For a man receiving oral from a female sex worker when no condom is used, are there methods that demonstrably reduce the chance of getting an STD? I'm looking at this from an engineering point of view (trying to put real NUMBERS to this question).
My idea is to:
1. Have the sex worker gargle vigorously for 30 seconds with Scope or something stronger. Please suggest something better than mouthwash, if it would be helpful.
2. After receiving oral sex (up to 30 minutes), rub lots of hand sanitizer of the penis, scrotum and pubic area.
3. Urinate soon and pee hard, to remove fluids from inside the urethra.
Would this do much to reduce the chances of contracting an STD or would it already be too late to prevent infection/transfer? Reducing a 0.01% chance to 0.009% isn't worth the bother, but reducing 5% to 0.5% definitely IS.
Also, would protecting the urethra during unprotected oral sex help much (such as using by applying a small round waterproof Band-Aid over the penis tip beforehand)? I couldn't find much about HOW the urethra is involved in catching an STD (most references indicate skin-to-skin, which begs the question about the safety of handshakes if a co-worker doesn't wash after peeing).

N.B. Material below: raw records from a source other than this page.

/-- Nothing in the list is better than what the search finds, where `better` is a strict order with ties. -/
theorem foldl_keepBest {α : Type} {better : α → α → Bool} (asymm : ∀ {a b}, better a b = true → better b a = false)
    (trans : ∀ {a b c}, better a b = false → better b c = false → better a c = false) {l : List α} {b : Option α} {m : α}
    (found : l.foldl (keepBest better) b = some m) : (∀ d, b = some d → better d m = false) ∧ ∀ e ∈ l, better e m = false := by
  induction l generalizing b with
  | nil =>
    refine ⟨fun d e => ?_, by simp⟩
    cases e.symm.trans found
    by_contra self
    exact self (asymm (by simpa using self))
  | cons x l ih =>
    obtain ⟨held, rest⟩ := ih found
    have held := held _ rfl
    cases b with
    | none => exact ⟨by simp, List.forall_mem_cons.mpr ⟨held, rest⟩⟩
    | some d =>
      have both : better d m = false ∧ better x m = false := by
        by_cases first : better x d = true
        · simp only [Option.elim_some, first, if_true] at held
          exact ⟨trans (asymm first) held, held⟩
        · simp only [Option.elim_some, first] at held
          exact ⟨held, trans (by simpa using first) held⟩
      exact ⟨fun _ e => Option.some.inj e ▸ both.1, List.forall_mem_cons.mpr ⟨both.2, rest⟩⟩

/-- A strand takes a position before another: it is of a higher class, or of the same and READY for longer (01 R29). -/
def takesBefore (e d : Nat × Strand) : Bool := d.2.prio < e.2.prio || (d.2.prio == e.2.prio && e.2.since < d.2.since)

theorem takesBefore_asymm {a b : Nat × Strand} (h : takesBefore a b = true) : takesBefore b a = false := by
  simp only [takesBefore, Bool.or_eq_true, Bool.and_eq_true, decide_eq_true_eq, beq_iff_eq, Bool.or_eq_false_iff, Bool.and_eq_false_imp,
    decide_eq_false_iff_not] at *
  omega

theorem takesBefore_eq_false {a b : Nat × Strand} :
    takesBefore a b = false ↔ a.2.prio < b.2.prio ∨ (a.2.prio = b.2.prio ∧ b.2.since ≤ a.2.since) := by
  simp only [takesBefore, Bool.or_eq_false_iff, Bool.and_eq_false_imp, decide_eq_false_iff_not, beq_iff_eq]
  omega

theorem takesBefore_trans {a b c : Nat × Strand} (h : takesBefore a b = false) (h' : takesBefore b c = false) : takesBefore a c = false := by
  rw [takesBefore_eq_false] at *
  omega

/-- The READY strands of a core that may take a position. -/
def State.readyHere (s : State) (core : Nat) : List (Nat × Strand) :=
  (s.strandsOf core).filter fun e => e.2.state == .ready && !e.2.isSpilled && e.2.place != .transit && !s.halted e.2.ctx

theorem State.nextReady_eq (s : State) (core : Nat) : s.nextReady core = (s.readyHere core).foldl (keepBest takesBefore) none := by
  unfold nextReady
  congr 1
  funext b e
  cases b with
  | none => rfl
  | some d => exact (apply_ite some _ _ _).symm

theorem State.nextReady_best (next : s.nextReady core = some (u, st)) {e : Nat × Strand} (here : e ∈ s.readyHere core) :
    e.2.prio < st.prio ∨ (e.2.prio = st.prio ∧ st.since ≤ e.2.since) := by
  rw [nextReady_eq] at next
  have best := foldl_keepBest (better := takesBefore) takesBefore_asymm takesBefore_trans next
  exact takesBefore_eq_false.mp (best.2 e here)

namespace State
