-- ==== Sys2Proof/Machine/Memory.lean ====
section
/-! DEFINITION. Buffer contents in canonical form (log entry 3): reading and writing bytes. -/

namespace Sys2Proof.Machine

/-- What an offset that is not listed reads as (DESIGN CHOICE, log entry 3: the contents are the host's, R37). -/
def unlistedByte : Byte := 0

/-- The byte at an offset. -/
def readByte : Memory → Nat → Byte
  | [], _ => unlistedByte
  | (k, v) :: m, a => if k = a then v else readByte m a

/-- Store one byte, keeping the canonical form. -/
def writeByte : Memory → Nat → Byte → Memory
  | [], a, b => if b = unlistedByte then [] else [(a, b)]
  | (k, v) :: m, a, b =>
    if a < k then (if b = unlistedByte then (k, v) :: m else (a, b) :: (k, v) :: m)
    else if a = k then (if b = unlistedByte then m else (a, b) :: m)
    else (k, v) :: writeByte m a b

/-- The `n` bytes from offset `a`, in increasing offset order (R14). -/
def readBytes (m : Memory) (a : Nat) : Nat → List Byte
  | 0 => []
  | n + 1 => readByte m a :: readBytes m (a + 1) n

/-- Store bytes from offset `a` upwards (R14). -/
def writeBytes : Memory → Nat → List Byte → Memory
  | m, _, [] => m
  | m, a, b :: bs => writeBytes (writeByte m a b) (a + 1) bs

/-- Offsets rise strictly from at least `lo`, and no listed byte is what an unlisted one reads as. -/
def Memory.wfFrom (lo : Nat) : Memory → Bool
  | [] => true
  | (k, v) :: m => decide (lo ≤ k) && v != unlistedByte && Memory.wfFrom (k + 1) m

/-- The canonical form. -/
def Memory.wf (m : Memory) : Bool := Memory.wfFrom 0 m

end Sys2Proof.Machine
end

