-- ==== Sys2Proof/Machine/Flags.lean ====
section
/-! DEFINITION. AIT-CORE has no flag register: two predicates over registers play the part of flags and are
computed where they are used (R23). -/

namespace Sys2Proof.Machine

/-- `ENC.MC = 0`: no run is pending (R23). -/
def State.noRunPending (s : State) : Bool := s.encMc == 0

/-- `DEC.RR > 0`: inside a run (R23). -/
def State.insideRun (s : State) : Bool := s.decRr != 0

/-- `remain`, `DEC.LEN - DEC.RO` (spec/44 introduction): how many bytes of the stream are unread. -/
def State.remain (s : State) : Nat := s.decLen.toNat - s.decRo.toNat

end Sys2Proof.Machine
end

Finally, after reading DOZENS of forum posts, all I hear, overall, is that unprotected oral sex from a sex worker is "low risk", "generally safe sex" and other vague, numberless terms. I want NUMBERS!!! I can't find any overall risk statistics in terms such as overall STD infection rate per 1,000 unprotected oral sex events from sex workers. Do any such numbers exist? BBBJ (unprotected oral) is the number one request of clients and the number one offering of sex workers. In the hundreds of reviews I've read, I've NEVER read that someone caught an STD. Are my chances higher than 1 in 1,000? 1 in 100? 1 in 10? Let's see if we can quantify this clearly!
Note: I know that the HIV risk is effectively zero, based on a lack of substantiated cases and that Herpes is ubiquitous and not too much of a worry (we probably already have it), but I'm more concerned about the other STDs.